What is expected: Look through the lines below and extract any with the word "hidden".

[Dataset excerpts]
++++++++++

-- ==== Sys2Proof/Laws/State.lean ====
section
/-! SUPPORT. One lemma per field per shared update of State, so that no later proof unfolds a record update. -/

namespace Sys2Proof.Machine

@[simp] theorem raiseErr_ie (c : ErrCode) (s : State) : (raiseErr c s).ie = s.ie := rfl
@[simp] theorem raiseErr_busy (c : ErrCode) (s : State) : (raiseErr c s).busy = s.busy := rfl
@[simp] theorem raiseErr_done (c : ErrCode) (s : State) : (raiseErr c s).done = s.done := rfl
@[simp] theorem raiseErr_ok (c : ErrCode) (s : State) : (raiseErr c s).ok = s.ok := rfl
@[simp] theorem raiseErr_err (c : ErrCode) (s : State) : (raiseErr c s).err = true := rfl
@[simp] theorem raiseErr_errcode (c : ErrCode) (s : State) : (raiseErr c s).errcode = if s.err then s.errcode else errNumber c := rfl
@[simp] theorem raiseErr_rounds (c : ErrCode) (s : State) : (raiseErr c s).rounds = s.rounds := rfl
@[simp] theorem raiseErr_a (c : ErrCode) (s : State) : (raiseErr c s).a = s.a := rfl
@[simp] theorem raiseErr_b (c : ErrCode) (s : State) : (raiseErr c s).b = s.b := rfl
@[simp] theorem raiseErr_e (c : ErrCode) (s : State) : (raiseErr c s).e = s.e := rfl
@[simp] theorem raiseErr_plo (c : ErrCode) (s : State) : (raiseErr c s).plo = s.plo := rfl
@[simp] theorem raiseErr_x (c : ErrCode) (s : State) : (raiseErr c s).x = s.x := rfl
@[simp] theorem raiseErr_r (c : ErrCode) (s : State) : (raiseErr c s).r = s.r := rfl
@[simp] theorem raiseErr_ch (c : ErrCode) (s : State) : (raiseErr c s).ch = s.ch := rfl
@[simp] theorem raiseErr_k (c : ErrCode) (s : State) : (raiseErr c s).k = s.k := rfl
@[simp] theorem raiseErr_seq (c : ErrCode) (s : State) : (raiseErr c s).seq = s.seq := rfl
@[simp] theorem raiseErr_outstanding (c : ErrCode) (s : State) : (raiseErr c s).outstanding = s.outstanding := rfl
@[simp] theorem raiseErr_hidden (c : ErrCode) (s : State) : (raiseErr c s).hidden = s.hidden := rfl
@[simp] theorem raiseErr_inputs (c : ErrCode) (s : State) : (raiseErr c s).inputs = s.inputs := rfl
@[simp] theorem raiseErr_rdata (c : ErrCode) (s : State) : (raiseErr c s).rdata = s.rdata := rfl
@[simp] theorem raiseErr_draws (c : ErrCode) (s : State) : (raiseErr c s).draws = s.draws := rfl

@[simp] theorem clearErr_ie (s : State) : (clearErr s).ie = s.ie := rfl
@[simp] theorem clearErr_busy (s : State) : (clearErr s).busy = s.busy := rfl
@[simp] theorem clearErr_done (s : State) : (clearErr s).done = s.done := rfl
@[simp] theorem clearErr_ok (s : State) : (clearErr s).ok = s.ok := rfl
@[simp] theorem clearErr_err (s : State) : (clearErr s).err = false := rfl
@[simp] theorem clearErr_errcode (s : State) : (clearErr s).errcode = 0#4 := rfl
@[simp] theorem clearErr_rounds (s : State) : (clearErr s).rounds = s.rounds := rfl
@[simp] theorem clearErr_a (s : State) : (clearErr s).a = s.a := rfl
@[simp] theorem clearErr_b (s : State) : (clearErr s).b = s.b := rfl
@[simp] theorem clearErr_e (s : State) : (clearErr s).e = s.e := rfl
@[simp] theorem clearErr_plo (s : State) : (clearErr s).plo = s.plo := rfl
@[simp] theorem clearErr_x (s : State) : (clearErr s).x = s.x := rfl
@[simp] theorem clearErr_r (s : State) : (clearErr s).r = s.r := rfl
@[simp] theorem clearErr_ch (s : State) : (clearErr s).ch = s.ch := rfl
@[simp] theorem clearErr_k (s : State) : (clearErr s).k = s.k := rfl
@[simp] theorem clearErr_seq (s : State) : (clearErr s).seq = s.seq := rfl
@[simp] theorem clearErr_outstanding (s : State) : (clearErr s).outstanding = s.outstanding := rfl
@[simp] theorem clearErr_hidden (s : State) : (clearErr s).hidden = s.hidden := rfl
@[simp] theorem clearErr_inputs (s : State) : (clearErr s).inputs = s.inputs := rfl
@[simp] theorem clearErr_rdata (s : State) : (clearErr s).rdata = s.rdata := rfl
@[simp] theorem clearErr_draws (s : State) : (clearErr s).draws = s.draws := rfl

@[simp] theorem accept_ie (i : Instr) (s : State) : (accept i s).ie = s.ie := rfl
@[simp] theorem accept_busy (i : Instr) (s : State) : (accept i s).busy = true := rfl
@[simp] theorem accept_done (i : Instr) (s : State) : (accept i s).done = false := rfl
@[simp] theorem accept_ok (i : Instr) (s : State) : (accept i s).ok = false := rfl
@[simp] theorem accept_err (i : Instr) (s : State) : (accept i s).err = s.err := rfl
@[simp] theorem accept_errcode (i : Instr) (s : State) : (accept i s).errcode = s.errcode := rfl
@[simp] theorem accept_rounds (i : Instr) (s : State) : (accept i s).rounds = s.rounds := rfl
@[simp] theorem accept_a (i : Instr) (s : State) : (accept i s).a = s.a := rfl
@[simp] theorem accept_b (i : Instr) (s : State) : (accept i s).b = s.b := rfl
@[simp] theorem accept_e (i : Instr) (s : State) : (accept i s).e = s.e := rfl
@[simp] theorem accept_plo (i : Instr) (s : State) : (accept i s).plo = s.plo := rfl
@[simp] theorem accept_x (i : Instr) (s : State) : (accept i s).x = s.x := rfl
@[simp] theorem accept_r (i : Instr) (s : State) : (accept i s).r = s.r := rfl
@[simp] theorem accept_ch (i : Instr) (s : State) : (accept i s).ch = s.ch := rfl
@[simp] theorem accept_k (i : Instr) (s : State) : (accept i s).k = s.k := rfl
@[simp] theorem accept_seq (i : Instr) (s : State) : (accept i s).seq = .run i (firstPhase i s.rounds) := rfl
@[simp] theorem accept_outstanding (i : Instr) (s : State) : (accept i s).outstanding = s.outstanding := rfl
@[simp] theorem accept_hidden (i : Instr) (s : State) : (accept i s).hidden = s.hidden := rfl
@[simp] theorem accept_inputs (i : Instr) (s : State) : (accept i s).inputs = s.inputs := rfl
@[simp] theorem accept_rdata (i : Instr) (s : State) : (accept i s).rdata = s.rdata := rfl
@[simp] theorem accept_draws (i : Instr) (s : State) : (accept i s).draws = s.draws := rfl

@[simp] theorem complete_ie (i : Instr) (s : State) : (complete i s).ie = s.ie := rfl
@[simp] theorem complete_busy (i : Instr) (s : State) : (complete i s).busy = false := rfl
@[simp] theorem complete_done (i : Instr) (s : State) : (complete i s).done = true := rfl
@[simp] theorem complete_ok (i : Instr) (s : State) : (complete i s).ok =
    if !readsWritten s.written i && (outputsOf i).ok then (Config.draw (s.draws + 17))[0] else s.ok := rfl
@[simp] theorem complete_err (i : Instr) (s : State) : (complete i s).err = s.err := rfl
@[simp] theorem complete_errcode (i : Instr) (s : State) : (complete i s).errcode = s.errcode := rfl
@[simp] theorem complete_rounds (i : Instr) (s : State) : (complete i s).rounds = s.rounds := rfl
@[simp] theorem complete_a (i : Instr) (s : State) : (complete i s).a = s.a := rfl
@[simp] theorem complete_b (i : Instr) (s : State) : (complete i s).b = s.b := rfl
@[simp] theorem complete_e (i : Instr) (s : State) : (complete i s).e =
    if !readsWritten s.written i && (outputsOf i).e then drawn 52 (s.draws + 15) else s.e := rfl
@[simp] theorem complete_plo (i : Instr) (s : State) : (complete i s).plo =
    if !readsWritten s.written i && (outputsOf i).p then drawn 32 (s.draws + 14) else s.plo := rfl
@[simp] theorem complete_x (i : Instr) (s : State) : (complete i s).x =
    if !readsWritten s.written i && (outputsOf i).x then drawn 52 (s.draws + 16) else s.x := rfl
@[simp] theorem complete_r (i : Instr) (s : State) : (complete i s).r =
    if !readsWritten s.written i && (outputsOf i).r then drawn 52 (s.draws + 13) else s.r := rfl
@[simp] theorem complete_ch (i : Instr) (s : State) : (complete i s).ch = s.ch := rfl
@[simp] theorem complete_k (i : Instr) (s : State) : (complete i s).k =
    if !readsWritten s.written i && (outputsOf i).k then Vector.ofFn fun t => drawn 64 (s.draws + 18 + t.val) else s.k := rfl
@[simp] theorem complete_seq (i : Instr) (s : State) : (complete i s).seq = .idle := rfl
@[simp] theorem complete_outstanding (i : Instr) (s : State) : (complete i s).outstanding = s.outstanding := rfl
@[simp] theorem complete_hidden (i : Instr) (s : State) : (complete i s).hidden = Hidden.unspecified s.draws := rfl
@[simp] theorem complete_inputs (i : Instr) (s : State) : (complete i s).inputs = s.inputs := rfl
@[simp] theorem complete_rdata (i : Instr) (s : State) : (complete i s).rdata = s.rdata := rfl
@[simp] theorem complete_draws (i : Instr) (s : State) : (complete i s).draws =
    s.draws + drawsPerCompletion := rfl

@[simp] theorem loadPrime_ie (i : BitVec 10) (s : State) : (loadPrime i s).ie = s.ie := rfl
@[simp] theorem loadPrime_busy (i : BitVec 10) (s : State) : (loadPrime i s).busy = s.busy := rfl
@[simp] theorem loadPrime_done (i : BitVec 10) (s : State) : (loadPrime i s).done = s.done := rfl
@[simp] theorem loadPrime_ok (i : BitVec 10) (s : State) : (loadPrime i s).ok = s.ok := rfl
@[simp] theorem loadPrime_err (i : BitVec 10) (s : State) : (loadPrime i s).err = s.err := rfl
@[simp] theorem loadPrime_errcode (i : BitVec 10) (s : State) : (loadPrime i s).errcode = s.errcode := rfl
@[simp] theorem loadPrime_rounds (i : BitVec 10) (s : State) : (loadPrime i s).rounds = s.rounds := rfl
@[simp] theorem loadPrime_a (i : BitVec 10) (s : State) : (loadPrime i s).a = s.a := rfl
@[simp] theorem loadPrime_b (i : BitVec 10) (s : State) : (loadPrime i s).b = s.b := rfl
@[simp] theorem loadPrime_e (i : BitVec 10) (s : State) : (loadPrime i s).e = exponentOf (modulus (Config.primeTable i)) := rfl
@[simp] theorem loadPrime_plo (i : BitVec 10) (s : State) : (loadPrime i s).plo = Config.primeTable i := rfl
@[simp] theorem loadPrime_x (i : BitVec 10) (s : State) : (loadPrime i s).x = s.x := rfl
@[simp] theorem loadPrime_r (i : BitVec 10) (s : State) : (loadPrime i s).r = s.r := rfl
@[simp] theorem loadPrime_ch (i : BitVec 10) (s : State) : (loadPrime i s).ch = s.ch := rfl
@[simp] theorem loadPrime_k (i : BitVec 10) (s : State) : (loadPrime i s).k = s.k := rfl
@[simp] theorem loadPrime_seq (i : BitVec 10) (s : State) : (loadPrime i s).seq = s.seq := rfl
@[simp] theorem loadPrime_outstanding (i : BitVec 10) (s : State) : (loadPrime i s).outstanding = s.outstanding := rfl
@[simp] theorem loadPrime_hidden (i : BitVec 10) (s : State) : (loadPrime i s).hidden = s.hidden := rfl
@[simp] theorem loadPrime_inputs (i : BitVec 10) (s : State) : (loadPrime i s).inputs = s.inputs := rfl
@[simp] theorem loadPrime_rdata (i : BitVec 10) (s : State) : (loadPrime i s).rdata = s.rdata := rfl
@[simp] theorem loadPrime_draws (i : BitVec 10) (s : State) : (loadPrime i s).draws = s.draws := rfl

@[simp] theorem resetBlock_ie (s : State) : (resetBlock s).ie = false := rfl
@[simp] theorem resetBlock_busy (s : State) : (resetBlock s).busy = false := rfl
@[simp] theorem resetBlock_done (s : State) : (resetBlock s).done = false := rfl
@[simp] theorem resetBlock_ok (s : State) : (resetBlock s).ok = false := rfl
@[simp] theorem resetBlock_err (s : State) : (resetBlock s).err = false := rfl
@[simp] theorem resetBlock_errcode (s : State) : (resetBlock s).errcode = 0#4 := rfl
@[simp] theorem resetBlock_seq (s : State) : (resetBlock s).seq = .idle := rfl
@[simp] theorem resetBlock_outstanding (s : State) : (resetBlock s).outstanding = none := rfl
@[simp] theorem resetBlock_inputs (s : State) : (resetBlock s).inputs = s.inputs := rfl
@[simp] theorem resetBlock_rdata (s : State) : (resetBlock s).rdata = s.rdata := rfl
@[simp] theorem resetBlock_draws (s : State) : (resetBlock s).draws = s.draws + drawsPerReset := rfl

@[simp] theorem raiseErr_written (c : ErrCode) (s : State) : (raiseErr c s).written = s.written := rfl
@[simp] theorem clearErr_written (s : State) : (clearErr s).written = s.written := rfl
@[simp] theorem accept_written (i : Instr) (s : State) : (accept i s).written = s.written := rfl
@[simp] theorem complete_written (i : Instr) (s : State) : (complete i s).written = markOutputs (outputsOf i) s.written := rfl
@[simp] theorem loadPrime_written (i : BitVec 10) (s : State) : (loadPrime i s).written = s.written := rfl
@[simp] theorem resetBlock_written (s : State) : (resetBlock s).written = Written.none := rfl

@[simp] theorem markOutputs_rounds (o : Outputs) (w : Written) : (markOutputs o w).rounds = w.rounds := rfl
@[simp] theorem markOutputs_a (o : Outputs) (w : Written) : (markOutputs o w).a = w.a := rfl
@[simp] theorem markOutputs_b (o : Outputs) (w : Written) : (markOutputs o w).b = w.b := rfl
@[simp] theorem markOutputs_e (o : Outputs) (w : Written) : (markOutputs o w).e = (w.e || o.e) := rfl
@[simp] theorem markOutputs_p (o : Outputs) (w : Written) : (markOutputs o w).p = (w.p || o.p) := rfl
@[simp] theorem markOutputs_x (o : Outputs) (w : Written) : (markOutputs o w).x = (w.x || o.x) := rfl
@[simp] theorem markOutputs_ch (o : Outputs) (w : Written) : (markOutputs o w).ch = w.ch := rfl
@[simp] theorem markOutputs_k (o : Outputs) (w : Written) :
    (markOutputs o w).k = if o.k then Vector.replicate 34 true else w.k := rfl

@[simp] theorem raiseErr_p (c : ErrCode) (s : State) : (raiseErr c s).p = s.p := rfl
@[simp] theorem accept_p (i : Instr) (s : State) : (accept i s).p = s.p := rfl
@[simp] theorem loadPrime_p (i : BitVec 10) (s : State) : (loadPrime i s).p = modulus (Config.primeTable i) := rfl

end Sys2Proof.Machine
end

++++++++++

Result for this task:
@[simp] theorem raiseErr_hidden (c : ErrCode) (s : State) : (raiseErr c s).hidden = s.hidden := rfl
@[simp] theorem clearErr_hidden (s : State) : (clearErr s).hidden = s.hidden := rfl
@[simp] theorem accept_hidden (i : Instr) (s : State) : (accept i s).hidden = s.hidden := rfl
@[simp] theorem complete_hidden (i : Instr) (s : State) : (complete i s).hidden = Hidden.unspecified s.draws := rfl
@[simp] theorem loadPrime_hidden (i : BitVec 10) (s : State) : (loadPrime i s).hidden = s.hidden := rfl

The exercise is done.